A favourite of our founder, Ann Ogden Gaffney, in her phrases: “I discovered to like latkes as a particular Hannukah deal with. After I first got here to reside in New York Metropolis, as a vegetarian clothier working within the garment heart, I usually used to eat lunch at one of many old-style Kosher dairy eating places that had been as soon as frequent within the space. Of my favourite issues to eat, latkes with bitter cream and applesauce dominated. How may I resist a combo that was on the similar time unusual to me but fully homey? I hope you’ll really feel the identical method concerning the healthy turmeric update we’ve made to this scrumptious vacation favourite.”

20 min prep

4 servings 

12 elements 


  • 1 cup shredded, peeled russet potatoes, water squeezed out
  • 1 cup shredded, peeled carrots
  • ¼ cup grated onion, water squeezed out
  • 1 jalapeño, seeded, pith eliminated and minced
  • ½ cup entire wheat pastry flour
  • 1 teaspoon floor cumin
  • 1 teaspoon salt
  • ½ teaspoon floor turmeric
  • 2 massive eggs, calmly crushed
  • 2 tablespoons grapeseed oil
  • 1 cup applesauce or attempt our recipe for Applesauce
  • 1/2 cup Greek yogurt


  1. If making selfmade, put together the applesauce as outlined here. In a medium bowl mix the potatoes, carrots, onion, jalapeño, flour, cumin, salt, turmeric, and eggs. Combine nicely.
  2. Warmth the oil in large skillet over medium warmth. As soon as the oil is sizzling, pour a heaping tablespoon of the batter into the skillet. Flatten with the again of the spoon for a 3-inch latke. Cook dinner as many latkes within the pan as you’ll be able to with out over crowding.
  3. Cook dinner till golden and crispy on the underside, about 3-5 minutes, then flip and cook dinner for one more 3-5 minutes. Switch to a plate lined with paper towels.
  4. Serve latkes heat with applesauce and Greek yogurt. 

Chef Tip: 

If not serving instantly, maintain the cooked latkes heat and crispy in a preheated 200-degree oven. They may also be reheated in an oven at a later date.
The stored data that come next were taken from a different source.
theorem treeDecRun_dries {s : State} {t : Tree} {q : Bits} (c : Bool) (hf : s.fits t) (h8 : s.icnt.toNat ≤ 8) (hq : q <+: t.desc)
    (hne : q ≠ t.desc) (he : s.driesAfter q) :
    ∃ k m, (s.beginTreeDec c).treeDecRun = { s.afterBits q.length with
      nodes := m, tableValid := false, nodeCount := 0, root := 0, seq := .held (.treeDec c k) } := by
  obtain ⟨k, m, h⟩ := treeDecRun_stops c hf h8 hq hne (stopsAfter_dries h8 he)
  have hb := bitRead_graft (s.afterBits q.length)
    { s.afterBits q.length with tableValid := false, nodeCount := 0, root := 0 } rfl
  rw [driesAfter_hold h8 he] at hb
  simp only [show (graft (s.afterBits q.length) { s.afterBits q.length with tableValid := false, nodeCount := 0, root := 0 } : State) =
    { s.afterBits q.length with tableValid := false, nodeCount := 0, root := 0 } from rfl] at hb
  exact ⟨k, m, by rw [h, stopTree, hb]; rfl⟩

/-! ### A tree that is too large -/

/-- The first bit of a node that has no entry or lies too deep ends the command (R160, R254). -/
theorem treeDecTick_unfit {s : State} {c : Bool} {n : Nat} {hole : Hole} {rest : List Hole} {e : ErrorCode} {b : Bool} {bs : Bits}
    (h : s.seq = .running (.treeDec c { n := n, holes := hole :: rest, code := [] }))
    (hchk : firstBitCheck s.cfg n hole.depth = some e) (h8 : s.icnt.toNat ≤ 8) (hl : s.inBits < s.inLimit)
    (hb : s.sourceBits = b :: bs) : ∃ u, s.bitRead = .bit b u ∧ ∀ f, treeDecLoop (f + 1) s = u.failTree e := by
  obtain ⟨t, ht, _⟩ := bitRead_bit h8 hl hb
  refine ⟨t, ht, fun f => ?_⟩
  rw [treeDecLoop_succ h]
  have hcfg := bitRead_cfg ht
  have : s.treeDecTick c { n := n, holes := hole :: rest, code := [] } = t.failTree e := by
    simp only [treeDecTick, fetchNode, readNode, ht, if_true, hcfg, hchk, treeDecStop]
  rw [this, treeDecLoop_stop (noTreeDec_of_idle rfl)]

theorem preorder_length (t : Tree) : ∀ d b, (t.preorder d b).length = t.nodeCount := by
  induction t with
  | branch l r ihl ihr => intro d b; simp only [Tree.preorder, Tree.nodeCount, List.length_cons, List.length_append, ihl, ihr]; omega
  | leaf _ => intros; rfl
  | endMessage => intros; rfl

theorem nodeCount_pos (t : Tree) : 0 < t.nodeCount := by cases t <;> simp only [Tree.nodeCount] <;> omega

/-- The bits before a node of the tree lie within the tree's description. -/
theorem preorder_bits (t : Tree) : ∀ d b, ∀ p ∈ t.preorder d b, b ≤ p.2 ∧ p.2 < b + t.size := by
  induction t with
  | branch l r ihl ihr =>
    intro d b p hp
    simp only [Tree.preorder, Tree.size, List.mem_cons, List.mem_append] at hp ⊢
    rcases hp with rfl | hp | hp
    · simp only; omega
    · have := ihl _ _ p hp; omega
    · have := ihr _ _ p hp; omega
  | leaf _ => intro d b p hp; simp only [Tree.preorder, List.mem_singleton] at hp; subst hp; simp only [Tree.size]; omega
  | endMessage => intro d b p hp; simp only [Tree.preorder, List.mem_singleton] at hp; subst hp; simp only [Tree.size]; omega

/-- A tree whose nodes all lie within a depth is at most that high. -/
theorem preorder_height (t : Tree) : ∀ d b cap, (∀ p ∈ t.preorder d b, p.1 ≤ cap) → d + t.height ≤ cap := by
  induction t with
  | branch l r ihl ihr =>
    intro d b cap h
    simp only [Tree.preorder, List.mem_cons, List.mem_append] at h
    have h1 := ihl (d + 1) (b + 1) cap fun p hp => h p (.inr (.inl hp))
    have h2 := ihr (d + 1) (b + 1 + l.size) cap fun p hp => h p (.inr (.inr hp))
    simp only [Tree.height]; omega
  | leaf _ => intro d b cap h; exact h (d, b) (by simp [Tree.preorder])
  | endMessage => intro d b cap h; exact h (d, b) (by simp [Tree.preorder])

theorem failTree_at (e : ErrorCode) (s : State) (m : Memory) (x : Seq) :
    { s with nodes := m, seq := x }.failTree e = s.failTree e := rfl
Vitamin Information (per serving):

Energy: 221; Fats: 10g; Saturated Fats: 2g; Polyunsaturated Fats: 6g; Monounsaturated Fats: 2g; Carbohydrates: 30g; Sugar: 8g; Fiber: 4g; Protein: 6g; Sodium: 442mg

Registered Dietician Authorised

All our recipes are created by cooks and reviewed by our Registered Dietitian Kate Ueland, MS, RD, CSO, a board-certified specialist in oncology vitamin, to make sure that every is backed with scientific proof and follows the rules set by the Oncology Nutrition for Clinical Practice, 2nd Ed.,  revealed by the Oncology Vitamin Dietetic Observe Group, an expert curiosity group of the Academy of Nutrition and Dietetics.

This recipe was initially revealed on Cook for Your Life. It’s utilized by permission.